-- ==== Sys2Proof/Machine/Command.lean ====
section
/-! DEFINITION. Issuing a command word (R51, R52) with the fault checks of R148 that precede decoding's success: the sticky
fault (R149), ILLOP and RSVD. -/

namespace Sys2Proof.Machine

/-- Check 0 of R148 (R149): once `STATUS.ERR` is non-zero every word written to CMD is discarded. -/
def State.faulted (s : State) : Bool :=
  s.err != 0

/-- A 4-byte write of `cw` to CMD (R51): the checks of R148 in order, then the command, in one atomic step (R52). -/
def issue (cw : CmdWord) (s : State) : Host.Outcome State Fault Refusal :=
  if s.faulted then .next s
  else
    match decode cw with
    | .error .illop => .next (raiseFault .illop cw s)
    | .error .rsvd => .next (raiseFault .rsvd cw s)
    | .ok i => exec i s

end Sys2Proof.Machine
end

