-- ==== Sys2Proof/Laws/Ops.lean ====
section
/-! SUPPORT. What the register operations do, said once: reading a register after a write of a register, a pair or a
triple. -/

namespace Sys2Proof.Machine

/-- Reading after writing one register: the written value there, the old value everywhere else. -/
theorem State.reg_setReg (s : State) (i j : Nat) (v : Word) :
    (s.setReg i v).reg j = if i = j ∧ i < 16 then v else s.reg j := by
  by_cases hi : i < 16
  · rw [State.setReg, dif_pos hi]
    by_cases hj : j < 16
    · simp [State.reg, hi, hj, Vector.getElem_set]
    · have hij : ¬ i = j := by omega
      simp [State.reg, hj, hij]
  · rw [State.setReg, dif_neg hi, if_neg (fun h => hi h.2)]

/-- Reading back the register just written. -/
@[simp] theorem State.reg_setReg_same (s : State) (i : Nat) (v : Word) (h : i < 16) : (s.setReg i v).reg i = v := by
  simp [State.reg_setReg, h]

/-- Writing a register leaves every other register alone. -/
theorem State.reg_setReg_other (s : State) (i j : Nat) (v : Word) (h : i ≠ j) : (s.setReg i v).reg j = s.reg j := by
  simp [State.reg_setReg, h]

/-- Reading after writing an integer result. -/
theorem State.reg_setVal (s : State) (i j v : Nat) :
    (s.setVal i v).reg j = if i = j ∧ i < 16 then BitVec.ofNat 256 v else s.reg j := by
  simp [State.setVal, State.reg_setReg]

/-- Reading after writing a pair whose group fits. -/
theorem State.reg_setPair (s : State) (i j : Nat) (a : Affine) (h : i + 2 ≤ 16) :
    (s.setPair i a).reg j =
      if j = i then BitVec.ofNat 256 a.x else if j = i + 1 then BitVec.ofNat 256 a.y else s.reg j := by
  simp only [State.setPair, State.reg_setVal]
  by_cases h0 : j = i
  · subst h0; simp; omega
  by_cases h1 : j = i + 1
  · subst h1; simp; omega
  simp [h0, h1, Ne.symm h0, Ne.symm h1]

/-- Reading after writing a triple whose group fits. -/
theorem State.reg_setTriple (s : State) (i j : Nat) (p : Jac) (h : i + 3 ≤ 16) :
    (s.setTriple i p).reg j =
      if j = i then BitVec.ofNat 256 p.x else if j = i + 1 then BitVec.ofNat 256 p.y
      else if j = i + 2 then BitVec.ofNat 256 p.z else s.reg j := by
  simp only [State.setTriple, State.reg_setVal]
  by_cases h0 : j = i
  · subst h0; simp; omega
  by_cases h1 : j = i + 1
  · subst h1; simp; omega
  by_cases h2 : j = i + 2
  · subst h2; simp; omega
  simp [h0, h1, h2, Ne.symm h0, Ne.symm h1, Ne.symm h2]

/-- A register holds an integer below 2^256 (R10). -/
theorem State.val_lt (s : State) (i : Nat) : s.val i < 2 ^ 256 :=
  (s.reg i).isLt

/-- Registers depend on the register file only. -/
theorem State.reg_congr (s t : State) (h : t.regs = s.regs) (i : Nat) : t.reg i = s.reg i := by
  simp [State.reg, h]

@[simp] theorem State.reg_setEq (s : State) (b : Bool) (i : Nat) : (s.setEq b).reg i = s.reg i := rfl

@[simp] theorem State.reg_setInf (s : State) (b : Bool) (i : Nat) : (s.setInf b).reg i = s.reg i := rfl

@[simp] theorem State.reg_setZr (s : State) (b : Bool) (i : Nat) : (s.setZr b).reg i = s.reg i := rfl

@[simp] theorem State.reg_raiseFault (c : FaultCode) (cw : CmdWord) (s : State) (i : Nat) :
    (raiseFault c cw s).reg i = s.reg i := rfl

@[simp] theorem State.reg_putSum (s : State) (rd : Nat) (r : Jac × Bool) (i : Nat) :
    (s.putSum rd r).reg i = (s.setTriple rd r.1).reg i := rfl

@[simp] theorem State.reg_putAffine (s : State) (rd : Nat) (r : Affine × Bool) (i : Nat) :
    (s.putAffine rd r).reg i = (s.setPair rd r.1).reg i := rfl

@[simp] theorem State.reg_putInverse (s : State) (rd v : Nat) (b : Bool) (i : Nat) :
    (s.putInverse rd v b).reg i = (s.setVal rd v).reg i := rfl

end Sys2Proof.Machine
end

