/-- `ONE` is neutral, up to the reduction of the operand (R76). -/
theorem montMul_one (h : e.Montgomery) (a : Nat) : montMul e a e.one = a % e.m := by
  refine eq_of_cast_eq (montMul_lt _ _ _ h.m_pos) (Nat.mod_lt _ h.m_pos) ?_
  rw [montMul_cast, h.one_cast, ZMod.natCast_mod]
  linear_combination (a : ZMod e.m) * h.rinv_mul_radix

/-- Multiplying by `RR` enters the Montgomery domain (R73). -/
theorem montMul_rr (h : e.Montgomery) (a : Nat) : montMul e a e.rr = a * radix % e.m := by
  refine eq_of_cast_eq (montMul_lt _ _ _ h.m_pos) (Nat.mod_lt _ h.m_pos) ?_
  rw [montMul_cast, h.rr_cast, ZMod.natCast_mod, Nat.cast_mul]
  linear_combination (a : ZMod e.m) * (radix : ℕ) * h.rinv_mul_radix

theorem montMul_eq_zero_of_left {a : Nat} (b : Nat) (ha : a % e.m = 0) : montMul e a b = 0 := by
  rw [← montMul_mod_left, ha]
  simp [montMul]

theorem montMul_eq_zero_of_right (a : Nat) {b : Nat} (hb : b % e.m = 0) : montMul e a b = 0 := by
  rw [montMul_comm]
  exact montMul_eq_zero_of_left a hb

/-- Settles O27: each law is an identity of the residue ring, with `RINV` the inverse of the radix. -/
theorem montMulLaws : Obligations.MontMulLaws := by
  intro e a b c h
  refine ⟨montMul_comm e a b, ?_, montMul_one h.montgomery a, ?_, montMul_rr h.montgomery a, montMul_assoc h.m_pos a b c,
    montMul_eq_zero_of_right a (Nat.zero_mod _), montMul_eq_zero_of_right a (Nat.mod_self _)⟩
  · rw [montMul_mod_left, montMul_mod_right]
  · rw [montMul, mul_one]

/-! The fixed powers. -/

/-- The power that the square-and-multiply loop computes is R130's. -/
theorem montInv_eq_pow (h : e.Montgomery) (a : Nat) : montInv e a = e.rr * (a % e.m) ^ (e.m - 2) % e.m := by
  have hlt := h.m_lt
  rw [montInv, powMod_eq_pow _ _ _ h.m_pos (by omega), Nat.mul_mod_mod]

theorem montInv_lt (h : e.Montgomery) (a : Nat) : montInv e a < e.m :=
  Nat.mod_lt _ h.m_pos

theorem montInv_cast (h : e.Montgomery) (a : Nat) :
    ((montInv e a : Nat) : ZMod e.m) = (radix : ℕ) * (radix : ℕ) * (a : ZMod e.m) ^ (e.m - 2) := by
  have hpow : (((a % e.m) ^ (e.m - 2) : ℕ) : ZMod e.m) = (a : ZMod e.m) ^ (e.m - 2) := by
    rw [Nat.cast_pow, ZMod.natCast_mod]
  rw [montInv_eq_pow h, ZMod.natCast_mod, Nat.cast_mul, h.rr_cast, hpow]

/-- R130: 0 for an operand congruent to 0. -/
theorem montInv_of_mod_eq_zero (h : e.Montgomery) (h2 : 2 < e.m) {a : Nat} (ha : a % e.m = 0) : montInv e a = 0 := by
  rw [montInv_eq_pow h, ha, zero_pow (by omega), mul_zero, Nat.zero_mod]

theorem kinvValue_lt (h : e.Montgomery) (k : Nat) : kinvValue e k < e.m :=
  montMul_lt _ _ _ h.m_pos

/-- Entering the Montgomery domain, inverting and leaving it (R132) leaves one power of the radix. -/
theorem kinvValue_cast (h : e.Montgomery) (k : Nat) :
    ((kinvValue e k : Nat) : ZMod e.m) = (k : ZMod e.m) ^ (e.m - 2) * (radix : ℕ) ^ (e.m - 1) := by
  have hform : ((montMul e (k % e.m) e.rr : Nat) : ZMod e.m) = k * (radix : ℕ) := by
    rw [montMul_rr h, ZMod.natCast_mod, Nat.cast_mul, ZMod.natCast_mod]
  rw [kinvValue, montMul_cast, montInv_cast h, hform, mul_pow, h.m_sub_one, pow_succ, Nat.cast_one]
  linear_combination (radix : ℕ) * (k : ZMod e.m) ^ (e.m - 2) * ((radix : ℕ) : ZMod e.m) ^ (e.m - 2) * h.rinv_mul_radix

/-- Fermat's congruence for `z`, in the residue ring. -/
theorem cast_pow_eq_one (h : e.Montgomery) {z : Nat} (hfermat : z ^ (e.m - 1) % e.m = 1) : (z : ZMod e.m) ^ (e.m - 1) = 1 := by
  rw [← Nat.cast_pow]
  exact (cast_eq_one_iff h.one_lt_m _).2 hfermat

/-- R132's value, where the radix satisfies Fermat's congruence. -/
theorem kinvValue_eq_pow (h : e.Montgomery) (hfermat : (2 ^ 256) ^ (e.m - 1) % e.m = 1) (k : Nat) :
    kinvValue e k = k ^ (e.m - 2) % e.m := by
  refine eq_of_cast_eq (kinvValue_lt h k) (Nat.mod_lt _ h.m_pos) ?_
  rw [kinvValue_cast h, cast_pow_eq_one h hfermat, mul_one, ZMod.natCast_mod, Nat.cast_pow]

theorem kinvValue_of_mod_eq_zero (h : e.Montgomery) (h2 : 2 < e.m) {k : Nat} (hk : k % e.m = 0) : kinvValue e k = 0 := by
  refine eq_of_cast_eq (kinvValue_lt h k) h.m_pos ?_
  rw [kinvValue_cast h, (ZMod.natCast_eq_zero_iff k e.m).2 (Nat.dvd_of_mod_eq_zero hk), zero_pow (by omega), zero_mul,
    Nat.cast_zero]

/-- The radix satisfies Fermat's congruence modulo both moduli of the hardware: by evaluation, without primality. -/
theorem radix_pow_engineOf_sm2 : ∀ m : ModSel,
    (2 ^ 256) ^ ((engineOf Config.sm2 m).m - 1) % (engineOf Config.sm2 m).m = 1
  | .p => by rw [← powMod_eq_pow _ _ _ (by decide +kernel) (by decide +kernel)]; decide +kernel
  | .n => by rw [← powMod_eq_pow _ _ _ (by decide +kernel) (by decide +kernel)]; decide +kernel

/-- Settles O35: by Fermat's little theorem, for the operand and for the radix. -/
theorem fixedPowersAreInverses : Obligations.FixedPowersAreInverses := by
  intro e a hprime hlt hrinv hrr hone ha
  have h : e.Montgomery := ⟨hlt, hrinv, hrr, hone⟩
  have : Fact (Nat.Prime e.m) := ⟨hprime⟩
  have hfermat : (a : ZMod e.m) * (a : ZMod e.m) ^ (e.m - 2) = 1 := by
    rw [← pow_succ', ← h.m_sub_one]
    exact ZMod.pow_card_sub_one_eq_one fun hzero => ha (Nat.mod_eq_zero_of_dvd ((ZMod.natCast_eq_zero_iff a e.m).1 hzero))
  have hradix : ((radix : ℕ) : ZMod e.m) ^ (e.m - 1) = 1 :=
    ZMod.pow_card_sub_one_eq_one (right_ne_zero_of_mul_eq_one h.rinv_mul_radix)
  constructor
  · refine eq_of_cast_eq (montMul_lt _ _ _ h.m_pos) (hone ▸ Nat.mod_lt _ h.m_pos) ?_
    rw [montMul_cast, montInv_cast h, h.one_cast]
    linear_combination (radix : ℕ) * (radix : ℕ) * (e.rinv : ZMod e.m) * hfermat + (radix : ℕ) * h.rinv_mul_radix
  · refine (cast_eq_one_iff h.one_lt_m _).1 ?_
    rw [Nat.cast_mul, kinvValue_cast h, hradix, mul_one, hfermat]

end Sys2Proof.Machine
end

section
/-! The chains of R133 and R135: each intermediate result stands for a power of the operand, in Montgomery form. -/

namespace Sys2Proof.Machine

open Sys2Proof.Config (Engine radix)
open Sys2Proof.Safety

variable {e : Engine} {a : Nat}

/-- `x` is `a^k` in the Montgomery sense: its standard form is the power of the standard form of `a` (R20). -/
def IsPower (e : Engine) (a x k : Nat) : Prop :=
  std e x = std e a ^ k

theorem isPower_self (e : Engine) (a : Nat) : IsPower e a a 1 :=
  (pow_one _).symm

theorem IsPower.mul {x y j k : Nat} (hx : IsPower e a x j) (hy : IsPower e a y k) :
    IsPower e a (montMul e x y) (j + k) := by
  rw [IsPower, ← fMul, std_fMul, hx, hy, pow_add]

theorem IsPower.sqrTimes {x k : Nat} (hx : IsPower e a x k) : ∀ n, IsPower e a (sqrTimes e x n) (k * 2 ^ n)
  | 0 => by simpa [Machine.sqrTimes] using hx
  | n + 1 => by
    have hsqr := (hx.sqrTimes n).mul (hx.sqrTimes n)
    rwa [← mul_two, mul_assoc, ← pow_succ] at hsqr

/-- Canonical integers are determined by their standard forms, `RINV` being invertible. -/
theorem eq_of_std_eq (h : e.Montgomery) {x y : Nat} (hx : x < e.m) (hy : y < e.m) (hstd : std e x = std e y) : x = y := by
  refine eq_of_cast_eq hx hy ?_
  unfold std at hstd
  linear_combination ((radix : ℕ) : ZMod e.m) * hstd + ((y : ZMod e.m) - x) * h.rinv_mul_radix

/-- Where the radix satisfies Fermat's congruence the inverse of R130 is the power `M - 2` in the Montgomery sense. -/
theorem isPower_montInv (h : e.Montgomery) (hfermat : (2 ^ 256) ^ (e.m - 1) % e.m = 1) (a : Nat) :
    IsPower e a (montInv e a) (e.m - 2) := by
  have hone : ((radix : ℕ) : ZMod e.m) ^ (e.m - 1) = 1 := cast_pow_eq_one h hfermat
  have hrinv : (e.rinv : ZMod e.m) ^ (e.m - 2) = (radix : ℕ) := by
    have hcancel : (e.rinv : ZMod e.m) ^ (e.m - 2) * ((radix : ℕ) : ZMod e.m) ^ (e.m - 2) = 1 := by
      rw [← mul_pow, h.rinv_mul_radix, one_pow]
    rw [h.m_sub_one, pow_succ] at hone
    linear_combination ((radix : ℕ) : ZMod e.m) * hcancel - (e.rinv : ZMod e.m) ^ (e.m - 2) * hone
  rw [IsPower, std, std, montInv_cast h, mul_pow, hrinv]
  linear_combination ((radix : ℕ) : ZMod e.m) * (a : ZMod e.m) ^ (e.m - 2) * h.rinv_mul_radix

/-- A canonical power `M - 2` is the inverse of R130. -/
theorem IsPower.eq_montInv (h : e.Montgomery) (hfermat : (2 ^ 256) ^ (e.m - 1) % e.m = 1) {x : Nat} (hx : x < e.m)
    (hpow : IsPower e a x (e.m - 2)) : x = montInv e a :=
  eq_of_std_eq h hx (montInv_lt h a) (hpow.trans (isPower_montInv h hfermat a).symm)

/-! R133. -/

/-- The power that the chain of R133 computes, for any modulus: the chain's own arithmetic on the exponents. -/
theorem isPower_chainP (e : Engine) (a : Nat) : IsPower e a (chainP e a)
    0xFFFFFFFEFFFFFFFFFFFFFFFFFFFFFFFFFFFFFFFF00000000FFFFFFFFFFFFFFFD := by
  have a1 := isPower_self e a
  have p2 := (a1.sqrTimes 1).mul a1
  have p4 := (p2.sqrTimes 2).mul p2
  have p8 := (p4.sqrTimes 4).mul p4
  have p16 := (p8.sqrTimes 8).mul p8
  have p32 := (p16.sqrTimes 16).mul p16
  have x24 := (p16.sqrTimes 8).mul p8
  have x28 := (x24.sqrTimes 4).mul p4
  have x30 := (x28.sqrTimes 2).mul p2
  have x31 := (x30.sqrTimes 1).mul a1
  have w0 := x31.sqrTimes 1
  have w1 := (w0.sqrTimes 32).mul p32
  have w2 := (w1.sqrTimes 32).mul p32
  have w3 := (w2.sqrTimes 32).mul p32
  have w4 := (w3.sqrTimes 32).mul p32
  have w5 := w4.sqrTimes 32
  have w6 := (w5.sqrTimes 32).mul p32
  have w7 := (w6.sqrTimes 30).mul x30
  exact (w7.sqrTimes 2).mul a1

/-- Settles O36: the exponent of the chain is `P - 2`. -/
theorem fieldChainComputesMontInv : Obligations.FieldChainComputesMontInv := by
  intro a
  have h := (engineOf_sm2_derived .p).montgomery
  exact (isPower_chainP _ a).eq_montInv h (radix_pow_engineOf_sm2 .p) (montMul_lt _ _ _ h.m_pos)

/-! R135. -/

/-- The table of R135 holds the odd powers. -/
theorem isPower_oddPower (e : Engine) (a : Nat) : ∀ i, IsPower e a (oddPower e a i) (2 * i + 1)
  | 0 => isPower_self e a
  | i + 1 => (isPower_oddPower e a i).mul ((isPower_self e a).sqrTimes 1)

◇ ◇ ◇

Task item> Of the entries above, repeat exactly the lines from the line with "register alone. -/" through the line with "pair whose group fits. -/", both of them included.

Task answer>
/-- Writing a register leaves every other register alone. -/
theorem State.reg_setReg_other (s : State) (i j : Nat) (v : Word) (h : i ≠ j) : (s.setReg i v).reg j = s.reg j := by
  simp [State.reg_setReg, h]

/-- Reading after writing an integer result. -/
theorem State.reg_setVal (s : State) (i j v : Nat) :
    (s.setVal i v).reg j = if i = j ∧ i < 16 then BitVec.ofNat 256 v else s.reg j := by
  simp [State.setVal, State.reg_setReg]

/-- Reading after writing a pair whose group fits. -/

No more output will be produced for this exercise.